По части чувствительности эти суровые мужчины стоят на втором месте — сразу после старых уголовников. Основной ее мотив:


Как в ночи звезды падучий пламень,

Не нужен в мире я...


Или: «Вам не понять». Или: «Давно отверженный блуждал в пустыне мира без приюта».

Очень хочется приюта. Очень хочется преклонить покрытую боевыми шрамами голову на чью-нибудь понимающую грудь...

Москва описываемого времени кишела молодыми людьми в камуфляже. Сколько из них на самом деле побывало в «горячих точках» — одному Богу известно. Но все они, словно сошедшие с конвейера, обладали общими особенностями. Во-первых, они умели открывать консервы складными ножами, во вторых, после второй стопки становились угрожающе патетичны.

Отвергающие мирный быт, люди в камуфляже работали в охране, в МЧС или занимались спелеологией. Были среди них и «диггеры» — обитатели московских катакомб. И всякие другие экстремалы тоже были.

Типичным образцом этого биологического вида являлся Петя Пятачок. Он был первым молодым человеком Эварсель и большим приятелем Уны. «Если б ты только видел, ка-акая у него елда!» — говорила Уна, заводя глаза.

Виталика мало интересовала Пятачкова елда; кроме того, люди с милитаризованным сознанием его удручали. Но Петя сам по себе был парнем неплохим. Эварсель привела его к «толкиенутым», и Пятачок среди них адаптировался. Наблюдать, как он спорит с воином «Черной гвардии», было сплошным удовольствием. Кроме того, Петя проявлял любопытство:

— Мне интересно знать, как живет нынешняя молодежь... Я не верю, что все так плохо, как говорят ТАМ... (Имеется в виду — там, где гремят разрывы, свистят коварные черкесские пули и выскакивают из-под ног прыгающие мины.) Так вот, ТАМ уверены, что вы все здесь — жалкие слизняки, которых по возвращении следует давить на каждом углу. Но я вижу, что это не так. Вы — такие же, как и МЫ. Может быть, МЫ, в отличие от вас, кое-что поняли... Вам, впрочем, лучше ЭТОГО не понимать...

Так говорил Петя Пятачок Виталику во время их первой беседы. Они курили на лестнице, и тени от снежинок застревали в усах героического Пети, и глаза его чернели, не отражая фонарного огонька, и синий сумрак лежал на пятнистых плечах, как самая настоящая бурка. Он вообще делался похож на поручика Михал-Юрьича, да так, что Виталик внутренне качал головой и бормотал: «Чорт его знает...»

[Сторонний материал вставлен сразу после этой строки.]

-- ==== Sys2Proof/Machine/Cipher.lean ====
section
/-! DEFINITION. The block primitive (40_block_cipher R63 to R70) and the CBC step functions (41_cbc_chain R77, R78).
Pure functions of the variant, the key and the block; the formulas of R65 to R69 are the spec's, which marks them as
supplied from general knowledge (log entry 7). -/

namespace Sys2Proof.Machine

/-- `DELTA`, 00_scope R5. -/
def delta : Word := 0x9E3779B9#32

/-- `NUM_CYCLES`, 00_scope R5: 32 iterations, each updating both words (90_conflicts C8). -/
def numCycles : Nat := 32

/-- `DEC_SUM0 = DELTA * 32 mod 2^32`, 00_scope R5. -/
def decSum0 : Word := delta * 32#32

/-- `F(w)`, the XTEA mix, 40_block_cipher R65. -/
def mixF (w : Word) : Word := ((w <<< 4) ^^^ (w >>> 5)) + w

/-- `G(w, sum, ka, kb)`, the TEA mix, 40_block_cipher R65. -/
def mixG (w sum ka kb : Word) : Word := ((w <<< 4) + ka) ^^^ (w + sum) ^^^ ((w >>> 5) + kb)

/-- The engine's working values, 10_state R29: the two block words and the running sum. -/
structure Working where
  v0  : Word
  v1  : Word
  sum : Word
  deriving DecidableEq, Repr

/-- `n` cycles, one after the other (the loops of 40_block_cipher R66 to R69). -/
def cycles (f : Working → Working) : Nat → Working → Working
  | 0, w => w
  | n + 1, w => cycles f n (f w)

/-- The key word added into `v0`: `K[sum[1:0]]`, 40_block_cipher R66. -/
def xteaKeyLow (k : Key) (sum : Word) : Word := k.word (sum.extractLsb' 0 2)

/-- The key word added into `v1`: `K[sum[12:11]]`, 40_block_cipher R66 (90_conflicts C7). -/
def xteaKeyHigh (k : Key) (sum : Word) : Word := k.word (sum.extractLsb' 11 2)

/-- One cycle of `XTEA_Encipher`, 40_block_cipher R66. -/
def xteaEncCycle (k : Key) (w : Working) : Working :=
  let v0 := w.v0 + (mixF w.v1 ^^^ (w.sum + xteaKeyLow k w.sum))
  let sum := w.sum + delta
  let v1 := w.v1 + (mixF v0 ^^^ (sum + xteaKeyHigh k sum))
  ⟨v0, v1, sum⟩

/-- One cycle of `XTEA_Decipher`, 40_block_cipher R67. -/
def xteaDecCycle (k : Key) (w : Working) : Working :=
  let v1 := w.v1 - (mixF w.v0 ^^^ (w.sum + xteaKeyHigh k w.sum))
  let sum := w.sum - delta
  let v0 := w.v0 - (mixF v1 ^^^ (sum + xteaKeyLow k sum))
  ⟨v0, v1, sum⟩

/-- One cycle of `TEA_Encipher`, 40_block_cipher R68. -/
def teaEncCycle (k : Key) (w : Working) : Working :=
  let sum := w.sum + delta
  let v0 := w.v0 + mixG w.v1 sum k.k0 k.k1
  let v1 := w.v1 + mixG v0 sum k.k2 k.k3
  ⟨v0, v1, sum⟩

/-- One cycle of `TEA_Decipher`, 40_block_cipher R69. -/
def teaDecCycle (k : Key) (w : Working) : Working :=
  let v1 := w.v1 - mixG w.v0 w.sum k.k2 k.k3
  let v0 := w.v0 - mixG v1 w.sum k.k0 k.k1
  let sum := w.sum - delta
  ⟨v0, v1, sum⟩

/-- The encipher cycle of a variant, 40_block_cipher R70. -/
def encCycle (rv : RoundVariant) (k : Key) : Working → Working :=
  match rv with
  | .xtea => xteaEncCycle k
  | .tea => teaEncCycle k

/-- The decipher cycle of a variant, 40_block_cipher R70. -/
def decCycle (rv : RoundVariant) (k : Key) : Working → Working :=
  match rv with
  | .xtea => xteaDecCycle k
  | .tea => teaDecCycle k

/-- The working values with a block and a sum. -/
def Working.load (b : Block) (sum : Word) : Working := ⟨b.w0, b.w1, sum⟩

/-- The block in the working values. -/
def Working.block (w : Working) : Block := ⟨w.v0, w.v1⟩

/-- `Encipher(K, B)`, 40_block_cipher R70. -/
def encipher (rv : RoundVariant) (k : Key) (b : Block) : Block :=
  (cycles (encCycle rv k) numCycles (Working.load b 0#32)).block

/-- `Decipher(K, B)`, 40_block_cipher R70. -/
def decipher (rv : RoundVariant) (k : Key) (b : Block) : Block :=
  (cycles (decCycle rv k) numCycles (Working.load b decSum0)).block

/-- `B ^ C`, word-wise, 00_scope R9. -/
def blockXor (b c : Block) : Block := ⟨b.w0 ^^^ c.w0, b.w1 ^^^ c.w1⟩

/-- `EncryptStep(K, P, prev)`, 41_cbc_chain R77: the ciphertext and the new chaining value. -/
def encryptStep (rv : RoundVariant) (k : Key) (p prev : Block) : Block × Block :=
  let c := encipher rv k (blockXor p prev)
  (c, c)

/-- `DecryptStep(K, C, prev)`, 41_cbc_chain R78: the plaintext and the new chaining value, the ciphertext received. -/
def decryptStep (rv : RoundVariant) (k : Key) (c prev : Block) : Block × Block :=
  (blockXor (decipher rv k c) prev, c)

end Sys2Proof.Machine
end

Виталик ожидал очередного появления Настеньки, когда из хлюпающих объятий города выплыл Петя Пятачок. Сегодня к таинственному его флеру примешивался какой-то серенький оттенок реальной беды.

Пятачок залетел на огонек, потому что ему очень не хочется ехать домой. Живет он где-то в Химках, но проблема не в расстоянии. Петя бродит по Квартире слегка рассеянный. Что-то случилось.

— Сегодня у нас пусто. Можешь здесь переночевать, — говорит Виталик.

Пятачок держит себя в руках, и только дрожащий ус выдает его волнение. Наконец он не выдерживает.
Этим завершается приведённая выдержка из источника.